While the body of evidence has focused on the effectiveness of call/recall on improving vaccine uptake, there are some data on barriers and facilitators to its implementation. Similar to this study, financial and human resource constraints are the main impediments.4 Person-to-person telephone invites and reminders have been found by to be the most effective single approach,5,9 a mix of reminders being better than one approach9 and the timing of reminder having no effect on attendance.6 There is an emerging body of RCT evidence for text messages improving uptake of childhood immunisation appointments,17-19 including parents preferring texts to letters or phone calls17,20,21 and texts being the cheapest form of reminder.6 Evidence is lacking for emails,22 web-based and smart phone interventions,23 but there are studies underway looking at apps.24

Centralised call/recall systems with automated invites have been found in USA (and one London before-and-after study25) to be more effective than practice based systems in improving uptake of vaccination services.26-28 However, these studies have been conducted within research environments with financial investment and there is no clear indication of sustainability once implemented into mainstream service. None had long-term follow up with most analysing effectiveness at one year after the intervention. As this study shows, there is variation in call/recall processes across individual general practices but with common barriers of resources and staff capacity. Practices also liked ownership of call/recall. Any standardising of call/recall processes to improve immunisation uptake should be done collectively across groups of general practices, General Practice Federations or Alliances and CCGs. This can free up resource and ensure better equity for patients. The findings of this study can help instigate these collaborations.

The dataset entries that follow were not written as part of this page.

/-- Groups of the collective engine. Each command answers a next state under the stated conditions, and the next
state holds what is named: COLLECTIVE_TIMEOUT with open work aborts the group with code 1 and ORIGIN 1;
GROUP_ACTIVATE starts epoch 0 at chunk 0 with the children then configured and counts one group more;
GROUP_DEACTIVATE empties the group; GROUP_ABORT aborts with code 6 and ORIGIN 1; REFORM starts the next epoch,
modulo 256, at chunk 0; ENGINE_STATE_FLIT that says the far engine is out aborts a group that spans both planes;
ENGINE_STATE_SEND sends the engine's state and its number of active groups. (06_collectives.md, Epochs;
06_collectives.md, Failures and aborts; 06_collectives.md, Groups, trees and members) -/
def Obligations.CollectiveGroups : Prop :=
  -- COLLECTIVE_TIMEOUT with open work aborts the group with code 1 and ORIGIN 1.
  (∀ (s : State) (p : Plane) (g : Fin 1024), s.colOn p = true → s.gState p g = 1 → s.openWork p g = true → ∃ t, exec
      (.collectiveTimeout p g) s = .next t ∧ t.gState p g = 2 ∧ t.fld p Fld.COL_GRP_STAT.ABORT_CODE g = 1 ∧ t.flag p
      Fld.COL_GRP_STAT.ORIGIN g = true) ∧
  -- GROUP_ACTIVATE starts epoch 0 at chunk 0 with the children then configured and counts one group more.
  (∀ (s : State) (p : Plane) (g : Fin 1024), s.colOn p = true → s.flag p Fld.COL_GRP.VALID g = true → s.gState p g =
      0 → s.fld p Fld.COL_ACT_CNT.N 0 < 64 → s.fld p Fld.COL_GRP.ALLOC_CHUNKS g * s.gSlots p g ≤ s.fld p
      Fld.COL_SLOT_FREE.N 0 → s.fld p Fld.COL_GRP.ALLOC_CHUNKS g ≤ s.fld p Fld.COL_REC_FREE.N 0 → s.gExhaust p g = 0
      → ∃ t, exec (.groupActivate p g) s = .next t ∧ t.gState p g = 1 ∧ t.gEpoch p g = 0 ∧ t.gBase p g = 0 ∧ t.fld p
      Fld.COL_ACT_CNT.N 0 = s.fld p Fld.COL_ACT_CNT.N 0 + 1 ∧ (t.grp p g).kids = s.childrenNow p g) ∧
  -- GROUP_DEACTIVATE empties the group.
  (∀ (s : State) (p : Plane) (g : Fin 1024), s.colOn p = true → (s.gState p g = 1 ∨ s.gState p g = 2) → ∃ t, exec
      (.groupDeactivate p g) s = .next t ∧ t.gState p g = 0 ∧ t.grp p g = {}) ∧
  -- GROUP_ABORT aborts with code 6 and ORIGIN 1.
  (∀ (s : State) (p : Plane) (g : Fin 1024), s.colOn p = true → s.gState p g = 1 → ∃ t, exec (.groupAbort p g) s =
      .next t ∧ t.gState p g = 2 ∧ t.fld p Fld.COL_GRP_STAT.ABORT_CODE g = 6 ∧ t.flag p Fld.COL_GRP_STAT.ORIGIN g =
      true) ∧
  -- REFORM starts the next epoch, modulo 256, at chunk 0.
  (∀ (s : State) (p : Plane) (g : Fin 1024), s.colOn p = true → s.gState p g = 2 → ∃ t, exec (.reform p g) s = .next
      t ∧ t.gState p g = 1 ∧ t.gEpoch p g = (s.gEpoch p g + 1) % 256 ∧ t.gBase p g = 0) ∧
  -- ENGINE_STATE_FLIT that says the far engine is out aborts a group that spans both planes.
  (∀ (s : State) (p : Plane) (g : Fin 1024), s.live p = true → s.halUp p = true → s.gState p g = 1 → s.flag p
      Fld.COL_GRP.XPLANE g = true → ∃ t, exec (.engineStateFlit p false) s = .next t ∧ t.gState p g = 2) ∧
  -- ENGINE_STATE_SEND sends the engine's state and its number of active groups.
  (∀ (s : State) (p : Plane), s.live p = true → s.halUp p = true → ∃ t, exec (.engineStateSend p) s = .next t ∧
      (t.pl p).col.told = s.colOn p ∧ t.out = .halCtl p 3 ([BitVec.ofNat 8 (b2n (s.colOn p))] ++ leBytes 2 ((s.rows
      p .COL_GRP_STAT 0).filter (fun g => s.gState p g == 1)).length ++ List.replicate 252 0) :: s.out)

Limitations of this study relate to selection and social desirability bias. It is possible that those who responded to the survey were more likely to have call/recall systems than those who did not. Those who engaged with the researchers are the same practices that interact regularly with the NHS England (London Region) public health commissioning team and so may be more familiar with immunisation updates and policies. Because this study was conducted on behalf of NHS England (London Region) public health commissioning team, respondents may have been reticent to fully disclose their problems with instigating call/recall particularly where they are contracted to do call/recall.

Conclusion

This is the first study to describe how call/recall for immunisations is utilized in day-to-day general practice in the UK. Delivery of call/recall is variable and not wide-spread. It is also costly and human and paper resource intensive. Implementing best practice evidence will require investment and consorted effort, in particular, promoting the use of automated computer processes using text invites and reminders.